### WHAT YOU WILL DO
Please take the records that follow and repeat exactly the lines starting with the line with "exec (.shareWrite p" and going on through the line with "let m := Tab.get 0 r.pmem (fieldOf p".

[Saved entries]
-- ==== Sys2Proof/Machine/Xumak.lean ====
section
/-! DEFINITION. The service cores: the Xumak words (R314), the exceptions they take, and the fetch of a service core.

The manual gives the words, their mcause and mtval; the trap itself, the registers and the length of an instruction are
those of RISC-V (log 5). -/

namespace Sys2Proof.Machine

/-- A register of a service core; x0 reads 0. -/
def RvCore.rd (c : RvCore) (r : Fin 32) : Word := if r = 0 then 0 else Tab.get 0 c.x r.val

/-- Write a register; x0 discards. -/
def RvCore.wr (c : RvCore) (r : Fin 32) (v : Word) : RvCore := if r = 0 then c else { c with x := Tab.set 0 c.x r.val v }

/-- The service core that executes. -/
def State.svcCore (s : State) : RvCore := Tab.get RvCore.reset s.service.cores s.svc.val

/-- Change the service core that executes. -/
def State.updSvc (s : State) (f : RvCore → RvCore) : State :=
  { s with service := { s.service with cores := Tab.upd RvCore.reset s.service.cores s.svc.val f } }

/-- TAKE AN EXCEPTION on a service core: mepc, mcause, mtval; MPIE := MIE, MIE := 0, MPP := the mode; machine mode at
the base of mtvec. -/
def RvCore.trap (c : RvCore) (cause : Nat) (val : Word) : RvCore :=
  let mie := fieldOf c.mstatus 3 1
  let mpp := if c.machine then 3 else 0
  let kept := c.mstatus &&& ~~~(0x1888 : Word)
  { c with mepc := c.pc, mcause := BitVec.ofNat 64 cause, mtval := val,
           mstatus := kept ||| BitVec.ofNat 64 (mie * 2 ^ 7 + mpp * 2 ^ 11), machine := true,
           pc := c.mtvec &&& ~~~(3 : Word), held := false, desc := [] }

/-- The exception of the service core that executes. -/
def State.svcTrap (s : State) (cause : Nat) (val : Word) : State := s.updSvc (·.trap cause val)

/-- A Xumak word completes with a result. -/
def State.svcDone (s : State) (d : Fin 32) (v : Word) : State :=
  s.updSvc (fun c => { c.wr d v with pc := c.pc + 4, held := false, desc := [] })

/-- RFETCH: the address of the next unfetched entry, and the head moves on; 0 for a queue that is empty, halted or
not enabled. -/
def execRfetch (d a _b : Fin 32) (s : State) : Host.Outcome State Fault Refusal :=
  let n := s.svcCore.rd a
  if 143 < n.toNat then ok (s.svcTrap 24 n)
  else
    let h := s.queue n.toNat
    if h.head = h.tail ∨ h.halted ∨ !h.en then ok (s.svcDone d 0)
    else
      ok ((s.updQueue n.toNat (fun h => { h with head := (h.head + 1) % h.size })).svcDone d
        (h.sqbase + BitVec.ofNat 64 (64 * h.head)))

/-- BFXT. -/
def execBfxt (d a b : Fin 32) (s : State) : Host.Outcome State Fault Refusal :=
  let v := s.svcCore.rd b
  let lsb := fieldOf v 0 6
  let w := fieldOf v 6 6 + 1
  if 64 < lsb + w then ok (s.svcTrap 25 v)
  else ok (s.svcDone d ((s.svcCore.rd a >>> lsb) &&& BitVec.ofNat 64 (2 ^ w - 1)))

/-- SIGW: the word stays until its line is raised. -/
def execSigw (d a _b : Fin 32) (s : State) : Host.Outcome State Fault Refusal :=
  let n := s.svcCore.rd a
  if 255 < n.toNat then ok (s.svcTrap 26 n)
  else match Tab.get none s.service.lines n.toNat with
    | none => ok s
    | some v =>
      ok (({ s with service := { s.service with lines := Tab.set none s.service.lines n.toNat none } }).svcDone d v)

/-- A DSPT waits, with the descriptor that it has read. -/
def State.holdDspt (s : State) (td : List Word) (counted : Bool) : State :=
  s.updSvc (fun c => { c with held := c.held || counted, desc := td })

/-- The submission of DSPT: the R230 code, or 0 with the identifier; none while it waits at a quota, where THROT counts
the holding once, or for a page (R179, R224). The descriptor is read once (R229). -/
def State.dispatch (s : State) (dpa ctx : Nat) : State × Option Word :=
  let td := if s.svcCore.desc ≠ [] then s.svcCore.desc else descWords (s.readFinal { host := false, a := dpa } 128)
  let sub : Submitter := { ctx := ctx, priv := true, host := true, stream := none, job := none, multi := none }
  let who : Plain := .service s.svc.val
  let read : State := (s.plainDone who).noteSub td ctx
  if dpaTop < dpa + 128 then (s, some 1)
  else if (s.plainWaits who ctx).isSome then (s, none)
  else match s.checkSub td 0 sub with
    | .refuse n _ => (read, some (BitVec.ofNat 64 n))
    | .miss m =>
      (match s.subMiss who ctx m with
        | .inl (code, _) => (s.plainDone who, some (BitVec.ofNat 64 code))
        | .inr s1 => (s1.holdDspt td false, none))
    | .ok img futs =>
      if s.quotaOk (s.ctxTenant ctx) td (s.unresolved futs).length then
        let job : Job := { count := 1, queue := none, remote := none, tag := 0, ctx := ctx,
                           fq := Config.remoteFaultQueue s.tick 0, htask := false, written := 0, waiting := [] }
        let (s1, id) := read.accept td sub img futs (some job)
        (s1, some (id.setWidth 64 <<< 32))
      else if s.svcCore.held then (s.holdDspt td true, none)
      else ((s.holdDspt td true).addThrot (s.ctxTenant ctx), none)

/-- DSPT. -/
def execDspt (d a b : Fin 32) (s : State) : Host.Outcome State Fault Refusal :=
  let p := s.svcCore.rd a
  let c := s.svcCore.rd b
  if p.toNat % 64 ≠ 0 then ok (s.svcTrap 27 p)
  else if 127 < c.toNat then ok (s.svcTrap 27 c)
  else match s.dispatch p.toNat c.toNat with
    | (s1, some v) => ok (s1.svcDone d v)
    | (s1, none) => ok s1

/-! ### The fetch of a service core -/

/-- What a service core fetches: a Xumak word, an illegal word of custom-0, a word of the base set, or a byte that
nothing has written. -/
inductive SvcFetch where
  | xumak (i : Instr)
  | illegal (w : BitVec 32)
  | base (w : BitVec 32)
  | unwritten

/-- The bytes of service memory from an address. -/
def State.svcBytes (s : State) (pc : Word) (n : Nat) : Option (List Byte) :=
  (List.range n).mapM (fun i => Tab.get none s.service.mem (pc + BitVec.ofNat 64 i).toNat)

/-- The fetch at the program counter: 4 bytes, or 2 when the low two bits are not 11 (a compressed word). -/
def State.svcFetch (s : State) : SvcFetch :=
  match s.svcBytes s.svcCore.pc 2 with
  | none => .unwritten
  | some bs =>
    if leNat bs % 4 ≠ 3 then .base (BitVec.ofNat 32 (leNat bs))
    else match s.svcBytes s.svcCore.pc 4 with
      | none => .unwritten
      | some bs4 =>
        let w := BitVec.ofNat 32 (leNat bs4)
        match decodeXumak w with
        | some i => .xumak i
        | none => if (w &&& 0x7F) = 0x0B then .illegal w else .base w

/-! ### The fetch of a sequencer (R59, R77, R83) -/

/-- What a sequencer finds at its program counter. -/
inductive SeqFetch where
  /-- It issues nothing now. -/
  | none
  /-- A fault of the fetch or of the word. -/
  | fault (t : Trap)
  /-- A word. -/
  | word (i : Instr)

/-- The opcodes of MXMULS, which FEATW0.SPARSE gates (R319). -/
def sparseOpcode (opc : BitVec 9) : Bool := decide (0x158 ≤ opc.toNat) && decide (opc.toNat < 0x158 + mxsPairs.length)

/-- The checks of R83 on a word in their order: an assigned opcode, a sequencer that may run it, legal fields. -/
def checkWord (w : Word80) (sparse : Bool) (q : SeqId) : SeqFetch :=
  let opc : BitVec 9 := (Fields.unpack w).opc
  if !assigned opc || (sparseOpcode opc && !sparse) then .fault (trapOf .illegalOpcode)
  else if !permitted opc q then .fault (trapOf .seqClass)
  else match decodeWord w with
    | some i => .word i
    | none => .fault (trapOf .illegalField)

/-- The fetch of the agent that issues. -/
def State.seqFetch (s : State) : SeqFetch :=
  match s.canIssue s.cur with
  | none => .none
  | some (t, c) =>
    let pc := (c.seq s.cur.q).pc.toNat
    if t.image.holds s.cur.q pc then checkWord (s.codeWord t pc) s.sparseOn s.cur.q
    else .fault (trapOf .illegalOpcode)

/-! ### Turns -/

/-- The turn that comes next: the head of the agenda, or the scheduler's choice. -/
def State.nextTurn (s : State) : Turn :=
  match s.agenda with
  | t :: _ => t
  | [] => Config.schedule s.tick

/-- The state in which a turn is taken: the waits of the lists' heads count from the moment at which they became so (R73). -/
def State.begin (s : State) : State := State.markHeads { s with agenda := s.agenda.tail, tick := s.tick + 1 }

/-- The line that leaves a home slice when it makes room: one held under STREAM leaves before any other (R173). -/
def State.evicted (s : State) (line : Nat) : Nat :=
  let sl := homeSlice { host := false, a := line * 64 }
  let mine := s.m.stream.filter (fun l => decide (homeSlice { host := false, a := l * 64 } = sl))
  if mine.contains line then line else mine.headD line

/-- A line leaves its home slice: its records are cleared (R196). -/
def State.evictLine (s : State) (line : Nat) : State :=
  let l := s.evicted line
  { s with m := { s.m with races := Tab.del l s.m.races, stream := s.m.stream.filter (· ≠ l) } }

/-- The host or a peer device reads device memory, which clears the records of its granules (R196). -/
def State.hostRead (s : State) (dpa n : Nat) : State :=
  if (s.ports.host ∨ s.ports.peer) ∧ dpa + n ≤ dpaTop then
    s.updRaces (granules dpa n) (fun r _ => { r with w := [], r := [] })
  else s

/-- The step of a device or host action has no instruction word. -/
def isEvent (i : Instr) : Bool := (encodeFields i).isNone && (encodeXumak i).isNone

end Sys2Proof.Machine
end

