/-- R168, R169, R185, R223, R261, R264, R301, R303, R305, R319: a write of a device register takes effect when its
value keeps the register's rule, and otherwise changes nothing but DEVERR, which records the offset. The features are
fixed by the first write. REGISTER_WRITE of a doorbell, of a table or of a single register does what that register's
own step does, and one that is misaligned or not the function's is dropped. R169, R223, R303: what a write of a
context block, of a context's partition, of a quota block, of a partition's islands and of a partition's memory needs,
and what it leaves. A context's window stays inside the memory of its partition (the whole memory without one); a
context that is taken from its partition leaves its page requests behind; the quotas of the nine tenants add up to no
more than the device has, and an acceptance quota lies from 1 to 16; no island belongs to two partitions, and none
that holds a core-task moves; the memories of partitions do not meet. -/
def Obligations.DeviceRegisters : Prop :=
  ((∀ (s : State) (v : Word) (i : Instr) (off : Nat) (f : Regs → Option Regs), s.ports.host = true →
      (∃ (n : Fin 128) (w : Fin 6), i = .ctxWrite n w v ∧ off = 0x10000 + 0x40 * n.val + 8 * w.val ∧
        f = fun r => r.writeCtx n.val w.val v) ∨
      (∃ n : Fin 128, i = .ctxpWrite n v ∧ off = 0x10030 + 0x40 * n.val ∧ f = fun r =>
        r.writeCtxp (s.tasks.any (fun e => decide (e.2.ctx = n.val))) n.val v) ∨
      (∃ (n : Fin 9) (w : Fin 3), i = .tqWrite n w v ∧ off = 0x12000 + 0x20 * n.val + 8 * w.val ∧
        f = fun r => r.writeTq n.val w.val v) ∨
      (∃ p : Fin 8, i = .shareWrite p v ∧ off = 0x13000 + 8 * p.val ∧ f = fun r => r.writeShare p.val v) ∨
      (∃ p : Fin 8, i = .partcfgWrite p v ∧ off = 0x13040 + 8 * p.val ∧
        f = fun r => r.writePartcfg s.usedIslands p.val v) ∨
      (∃ p : Fin 8, i = .vpsmapWrite p v ∧ off = 0x13080 + 8 * p.val ∧ f = fun r => r.writeVpsmap p.val v) ∨
      (∃ p : Fin 8, i = .pmaxWrite p v ∧ off = 0x130C0 + 8 * p.val ∧ f = fun r => r.writePmax p.val v) ∨
      (∃ p : Fin 8, i = .pmemWrite p v ∧ off = 0x13180 + 8 * p.val ∧ f = fun r => r.writePmem p.val v) ∨
      (i = .rscarveWrite v ∧ off = 0x13200 ∧ f = fun r => r.writeRscarve (!s.streams.isEmpty) v) →
      (f s.r = none → exec i s = .next { s with r := { s.r with deverr := BitVec.ofNat 64 (2 ^ 63 + off) } }) ∧
      (∀ r, f s.r = some r → exec i s = .next { s with r := r })) ∧
    (∀ (r : Regs) (p : Nat) (v : Word),
      ((r.writeShare p v).isSome ↔
        ((List.range 8).map (fun i => (Tab.get 0 (Tab.set 0 r.share p (v &&& 0x1FF)) i).toNat)).sum ≤ 256) ∧
      (∀ r', r.writeShare p v = some r' → Tab.get 0 r'.share p = v &&& 0x1FF) ∧
      ((r.writePmax p v).isSome ↔ fieldOf v 0 4 ≤ 10 ∧ ∀ n < 8, fieldOf (Tab.get 0 r.vpsmap p) (8 * n + 4) 4 ≤ fieldOf v 0 4) ∧
      ((r.writeVpsmap p v).isSome ↔ ∀ n < 8, fieldOf v (8 * n) 4 ≤ fieldOf v (8 * n + 4) 4 ∧
        fieldOf v (8 * n + 4) 4 ≤ Tab.get 0 r.pmax p) ∧
      (∀ b, (r.writeRscarve b v).isSome ↔ fieldOf v 0 3 < 5 ∧ b = false)) ∧
    (∀ (h l : Option (BitVec 32)) (v : Word) (s : State), s.ports.host = true →
      let w : Word := (h.getD 0) ++ (l.getD 0)
      (s.r.featFixed = true → exec (.featacc0Write h l) s = .next s ∧ exec (.featacc1Write h l) s = .next s) ∧
      (s.r.featFixed = false → h ≠ none ∨ l ≠ none →
        exec (.featacc0Write h l) s = .next { s with r := { s.r with
          featw0 := w &&& Config.featOff0, featFixed := true } }) ∧
      (s.r.featFixed = false → ∃ t, exec (.featacc1Write h l) s = .next t ∧
        t.r.featacc1 = ((h.getD (s.r.featacc1.extractLsb' 32 32)) ++ (l.getD (s.r.featacc1.extractLsb' 0 32))) &&& Config.featOff1 ∧
        t = { s with r := { s.r with featacc1 := t.r.featacc1 } }) ∧
      exec (.lateprqClear v) s = .next { s with r := { s.r with lateprq := if v = 0 then 0 else s.r.lateprq } } ∧
      ∃ t, exec (.deverrClear v) s = .next t ∧ t = { s with r := { s.r with deverr := t.r.deverr } } ∧
        ∀ b < 64, t.r.deverr.getLsbD b = (s.r.deverr.getLsbD b && !(decide (b = 63) && v.getLsbD 63))) ∧
    (∀ (f : Fin 9) (e : Fin 6) (c : Fin 8) (v : Word) (s : State) (x : EncCtx), s.ports.host = true →
      s.presented f.val = true → s.encReach f.val e.val c.val = some x →
      (x.eord ≤ v.toNat → v.toNat ≤ x.eowr → ∃ t, exec (.eordxWrite f e c v) s = .next t ∧
        (find t.encs (8 * e.val + c.val)).map (·.eord) = some v.toNat) ∧
      (v.toNat < x.eord ∨ x.eowr < v.toNat → exec (.eordxWrite f e c v) s = .next s)) ∧
    (∀ (f : Fin 9) (off : BitVec 22) (h l : Option (BitVec 32)) (s : State), s.ports.host = true → h ≠ none ∨ l ≠ none →
      (¬8 ∣ off.toNat ∨ (0x10000 ≤ off.toNat ∧ f ≠ 0) ∨ s.presented f.val = false →
        exec (.registerWrite f off h l) s = .next { s with aer := s.aer + 1 }) ∧
      s.regReadHalf f.val off.toNat =
        (s.regRead f.val (off.toNat / 8 * 8)).extractLsb' (if off.toNat % 8 = 4 then 32 else 0) 32 ∧
      (∀ hi lo : BitVec 32,
        (∀ p : Fin 8, exec (.registerWrite 0 (BitVec.ofNat 22 (0x13000 + 8 * p.val)) (some hi) (some lo)) s =
          exec (.shareWrite p (hi ++ lo)) s) ∧
        exec (.registerWrite 0 0x13310 (some hi) (some lo)) s = exec (.featacc0Write (some hi) (some lo)) s ∧
        (∀ q : Fin 16, exec (.registerWrite 0 (BitVec.ofNat 22 (0x128 + 0x40 * q.val)) none (some lo)) s =
          exec (.cqdbWrite 0 q (lo.setWidth 12)) s)))) ∧
  ((∀ (ctx : Tab Word) (n lo hi : Nat),
      let base := fieldOf (Tab.get 0 ctx (n * 8)) 21 36 * 2 ^ 21
      let len := fieldOf (Tab.get 0 ctx (n * 8 + 1)) 21 36 * 2 ^ 21
      let d := (base + (Tab.get 0 ctx (n * 8 + 2)).toNat) % 2 ^ 64
      windowIn ctx n (lo, hi) = true ↔ len = 0 ∨ (lo ≤ d ∧ d + len ≤ hi)) ∧
    (∀ (r : Regs) (n w : Nat) (v : Word), w < 6 →
      let p := Tab.get 0 r.ctxp n
      let old := Tab.get 0 r.ctx (n * 8 + w)
      let kept := w = 3 ∧ r.featw0.getLsbD 3 = false
      let new : Word := if kept then ((v &&& ctxMask 3) &&& ~~~4#64) ||| (old &&& 4#64) else v &&& ctxMask w
      let m := Tab.get 0 r.pmem (fieldOf p 0 3)
      let range : Nat × Nat := if n ≠ 0 ∧ p.getLsbD 7 = true
        then (fieldOf m 0 17 * 2 ^ 21, (fieldOf m 0 17 + fieldOf m 32 17) * 2 ^ 21) else (0, 0x3000000000)
      (w ≤ 3 → windowIn (Tab.set 0 r.ctx (n * 8 + w) new) n range = false → r.writeCtx n w v = none) ∧
      (3 < w ∨ windowIn (Tab.set 0 r.ctx (n * 8 + w) new) n range = true →
        r.writeCtx n w v = some { r with ctx := Tab.set 0 r.ctx (n * 8 + w) new })) ∧
    (∀ (r : Regs) (busy : Bool) (n : Nat) (v : Word),
      let m := Tab.get 0 r.pmem (fieldOf (v &&& 0x87) 0 3)
      let range : Nat × Nat := (fieldOf m 0 17 * 2 ^ 21, (fieldOf m 0 17 + fieldOf m 32 17) * 2 ^ 21)
      let bad := n = 0 ∨ busy = true ∨ (v.getLsbD 7 = true ∧ windowIn r.ctx n range = false)
      (bad → r.writeCtxp busy n v = none) ∧
      let old := Tab.get 0 r.ctxp n
      let r0 := if old.getLsbD 7 = true ∧ v &&& 0x87 ≠ old then r.orphans n else r
      (¬bad → r.writeCtxp busy n v = some { r0 with ctxp := Tab.set 0 r.ctxp n (v &&& 0x87) }) ∧
      r.orphans n = { r with prq := (r.orphans n).prq } ∧
      (∀ q ∈ (r.orphans n).prq, q.ctx = n → q.sent = true ∧ q.orphan = true) ∧
      ∀ q, q.ctx ≠ n → (q ∈ (r.orphans n).prq ↔ q ∈ r.prq)) ∧
    (∀ (r : Regs) (n : Fin 9) (v : Word),
      let sum (w lo k : Nat) : Nat := ((List.range 9).map (fun m =>
        fieldOf (if m = n.val then v else Tab.get 0 r.tq (m * 4 + w)) lo k)).sum
      ((r.writeTq n.val 0 v).isSome ↔
        sum 0 44 15 ≤ 16384 ∧ sum 0 29 15 ≤ 16384 ∧ sum 0 15 14 ≤ 8192 ∧ sum 0 0 10 ≤ 512) ∧
      ((r.writeTq n.val 1 v).isSome ↔ sum 1 13 13 ≤ 4096 ∧ sum 1 5 7 ≤ 64 ∧ 1 ≤ fieldOf v 0 5 ∧ fieldOf v 0 5 ≤ 16) ∧
      (r.writeTq n.val 2 v).isSome ∧
      ∀ w < 3, ∀ r', r.writeTq n.val w v = some r' →
        let mask : Word := [0x07FFFFFFFFFF83FF, 0x0000000003FFEFFF, 0x00000000FFFFFFFF].getD w 0
        r' = { r with tq := Tab.set 0 r.tq (n.val * 4 + w) (v &&& mask) }) ∧
    (∀ (r : Regs) (used : List Nat) (p : Nat) (v : Word),
      let good := (∀ i < 8, i ≠ p → ∀ b < 32, ¬((Tab.get 0 r.partcfg i).getLsbD b = true ∧ v.getLsbD b = true)) ∧
        ∀ i ∈ used, (Tab.get 0 r.partcfg p).getLsbD i = v.getLsbD i
      (∀ i ∈ used, i < 32) →
      (¬good → r.writePartcfg used p v = none) ∧
      (good → r.writePartcfg used p v = some { r with partcfg := Tab.set 0 r.partcfg p (v &&& 0x1FFFFFFFF) })) ∧
    (∀ (r : Regs) (p : Nat) (v : Word),
      let lo (x : Word) : Nat := fieldOf x 0 17 * 2 ^ 21
      let hi (x : Word) : Nat := (fieldOf x 0 17 + fieldOf x 32 17) * 2 ^ 21
      let good := hi v ≤ 0x3000000000 ∧
        (∀ i < 8, i ≠ p → let o := Tab.get 0 r.pmem i
          hi v ≤ lo o ∨ hi o ≤ lo v ∨ lo v = hi v ∨ lo o = hi o) ∧
        ∀ n < 128, n ≠ 0 → (Tab.get 0 r.ctxp n).getLsbD 7 = true → fieldOf (Tab.get 0 r.ctxp n) 0 3 = p →
          windowIn r.ctx n (lo v, hi v) = true
      (¬good → r.writePmem p v = none) ∧
      (good → r.writePmem p v = some { r with pmem := Tab.set 0 r.pmem p (v &&& 0x0001FFFF0001FFFF) })))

### RESPONSE
          exec (.shareWrite p (hi ++ lo)) s) ∧
        exec (.registerWrite 0 0x13310 (some hi) (some lo)) s = exec (.featacc0Write (some hi) (some lo)) s ∧
        (∀ q : Fin 16, exec (.registerWrite 0 (BitVec.ofNat 22 (0x128 + 0x40 * q.val)) none (some lo)) s =
          exec (.cqdbWrite 0 q (lo.setWidth 12)) s)))) ∧
  ((∀ (ctx : Tab Word) (n lo hi : Nat),
      let base := fieldOf (Tab.get 0 ctx (n * 8)) 21 36 * 2 ^ 21
      let len := fieldOf (Tab.get 0 ctx (n * 8 + 1)) 21 36 * 2 ^ 21
      let d := (base + (Tab.get 0 ctx (n * 8 + 2)).toNat) % 2 ^ 64
      windowIn ctx n (lo, hi) = true ↔ len = 0 ∨ (lo ≤ d ∧ d + len ≤ hi)) ∧
    (∀ (r : Regs) (n w : Nat) (v : Word), w < 6 →
      let p := Tab.get 0 r.ctxp n
      let old := Tab.get 0 r.ctx (n * 8 + w)
      let kept := w = 3 ∧ r.featw0.getLsbD 3 = false
      let new : Word := if kept then ((v &&& ctxMask 3) &&& ~~~4#64) ||| (old &&& 4#64) else v &&& ctxMask w
      let m := Tab.get 0 r.pmem (fieldOf p 0 3)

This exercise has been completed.